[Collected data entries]

*** Begin section ***

/-- The undocumented opcodes are the 105 that R171 lists; the others are the 151 documented ones. -/
def Instr.documented : Instr → Bool
  | .brk => true
  | .oraIzX _ => true
  | .jam _ => false
  | .sloIzX _ => false
  | .nopZp _ _ => false
  | .oraZp _ => true
  | .aslZp _ => true
  | .sloZp _ => false
  | .php => true
  | .oraImm _ => true
  | .aslAcc => true
  | .ancImm _ _ => false
  | .nopAbs _ => false
  | .oraAbs _ => true
  | .aslAbs _ => true
  | .sloAbs _ => false
  | .bpl _ => true
  | .oraIzY _ => true
  | .sloIzY _ => false
  | .nopZpX _ _ => false
  | .oraZpX _ => true
  | .aslZpX _ => true
  | .sloZpX _ => false
  | .clc => true
  | .oraAbsY _ => true
  | .nopImp _ => false
  | .sloAbsY _ => false
  | .nopAbsX _ _ => false
  | .oraAbsX _ => true
  | .aslAbsX _ => true
  | .sloAbsX _ => false
  | .jsrAbs _ => true
  | .andIzX _ => true
  | .rlaIzX _ => false
  | .bitZp _ => true
  | .andZp _ => true
  | .rolZp _ => true
  | .rlaZp _ => false
  | .plp => true
  | .andImm _ => true
  | .rolAcc => true
  | .bitAbs _ => true
  | .andAbs _ => true
  | .rolAbs _ => true
  | .rlaAbs _ => false
  | .bmi _ => true
  | .andIzY _ => true
  | .rlaIzY _ => false
  | .andZpX _ => true
  | .rolZpX _ => true
  | .rlaZpX _ => false
  | .sec => true
  | .andAbsY _ => true
  | .rlaAbsY _ => false
  | .andAbsX _ => true
  | .rolAbsX _ => true
  | .rlaAbsX _ => false
  | .rti => true
  | .eorIzX _ => true
  | .sreIzX _ => false
  | .eorZp _ => true
  | .lsrZp _ => true
  | .sreZp _ => false
  | .pha => true
  | .eorImm _ => true
  | .lsrAcc => true
  | .alrImm _ => false
  | .jmpAbs _ => true
  | .eorAbs _ => true
  | .lsrAbs _ => true
  | .sreAbs _ => false
  | .bvc _ => true
  | .eorIzY _ => true
  | .sreIzY _ => false
  | .eorZpX _ => true
  | .lsrZpX _ => true
  | .sreZpX _ => false
  | .cli => true
  | .eorAbsY _ => true
  | .sreAbsY _ => false
  | .eorAbsX _ => true
  | .lsrAbsX _ => true
  | .sreAbsX _ => false
  | .rts => true
  | .adcIzX _ => true
  | .rraIzX _ => false
  | .adcZp _ => true
  | .rorZp _ => true
  | .rraZp _ => false
  | .pla => true
  | .adcImm _ => true
  | .rorAcc => true
  | .arrImm _ => false
  | .jmpInd _ => true
  | .adcAbs _ => true
  | .rorAbs _ => true
  | .rraAbs _ => false
  | .bvs _ => true
  | .adcIzY _ => true
  | .rraIzY _ => false
  | .adcZpX _ => true
  | .rorZpX _ => true
  | .rraZpX _ => false
  | .sei => true
  | .adcAbsY _ => true
  | .rraAbsY _ => false
  | .adcAbsX _ => true
  | .rorAbsX _ => true
  | .rraAbsX _ => false
  | .nopImm _ _ => false
  | .staIzX _ => true
  | .saxIzX _ => false
  | .styZp _ => true
  | .staZp _ => true
  | .stxZp _ => true
  | .saxZp _ => false
  | .dey => true
  | .txa => true
  | .aneImm _ => false
  | .styAbs _ => true
  | .staAbs _ => true
  | .stxAbs _ => true
  | .saxAbs _ => false
  | .bcc _ => true
  | .staIzY _ => true
  | .shaIzY _ => false
  | .styZpX _ => true
  | .staZpX _ => true
  | .stxZpY _ => true
  | .saxZpY _ => false
  | .tya => true
  | .staAbsY _ => true
  | .txs => true
  | .tasAbsY _ => false
  | .shyAbsX _ => false
  | .staAbsX _ => true
  | .shxAbsY _ => false
  | .shaAbsY _ => false
  | .ldyImm _ => true
  | .ldaIzX _ => true
  | .ldxImm _ => true
  | .laxIzX _ => false
  | .ldyZp _ => true
  | .ldaZp _ => true
  | .ldxZp _ => true
  | .laxZp _ => false
  | .tay => true
  | .ldaImm _ => true
  | .tax => true
  | .lxaImm _ => false
  | .ldyAbs _ => true
  | .ldaAbs _ => true
  | .ldxAbs _ => true
  | .laxAbs _ => false
  | .bcs _ => true
  | .ldaIzY _ => true
  | .laxIzY _ => false
  | .ldyZpX _ => true
  | .ldaZpX _ => true
  | .ldxZpY _ => true
  | .laxZpY _ => false
  | .clv => true
  | .ldaAbsY _ => true
  | .tsx => true
  | .lasAbsY _ => false
  | .ldyAbsX _ => true
  | .ldaAbsX _ => true
  | .ldxAbsY _ => true
  | .laxAbsY _ => false
  | .cpyImm _ => true
  | .cmpIzX _ => true
  | .dcpIzX _ => false
  | .cpyZp _ => true
  | .cmpZp _ => true
  | .decZp _ => true
  | .dcpZp _ => false
  | .iny => true
  | .cmpImm _ => true
  | .dex => true
  | .sbxImm _ => false
  | .cpyAbs _ => true
  | .cmpAbs _ => true
  | .decAbs _ => true
  | .dcpAbs _ => false
  | .bne _ => true
  | .cmpIzY _ => true
  | .dcpIzY _ => false
  | .cmpZpX _ => true
  | .decZpX _ => true
  | .dcpZpX _ => false
  | .cld => true
  | .cmpAbsY _ => true
  | .dcpAbsY _ => false
  | .cmpAbsX _ => true
  | .decAbsX _ => true
  | .dcpAbsX _ => false
  | .cpxImm _ => true
  | .sbcIzX _ => true
  | .iscIzX _ => false
  | .cpxZp _ => true
  | .sbcZp _ => true
  | .incZp _ => true
  | .iscZp _ => false
  | .inx => true
  | .sbcImm _ => true
  | .nop => true
  | .sbcImmEB _ => false
  | .cpxAbs _ => true
  | .sbcAbs _ => true
  | .incAbs _ => true
  | .iscAbs _ => false
  | .beq _ => true
  | .sbcIzY _ => true
  | .iscIzY _ => false
  | .sbcZpX _ => true
  | .incZpX _ => true
  | .iscZpX _ => false
  | .sed => true
  | .sbcAbsY _ => true
  | .iscAbsY _ => false
  | .sbcAbsX _ => true
  | .incAbsX _ => true
  | .iscAbsX _ => false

*** End section ***

• Problem: Only the lines of the data holding the string "documented" are wanted; copy each of them.

• Answer to the exercise:
/-- The undocumented opcodes are the 105 that R171 lists; the others are the 151 documented ones. -/
def Instr.documented : Instr → Bool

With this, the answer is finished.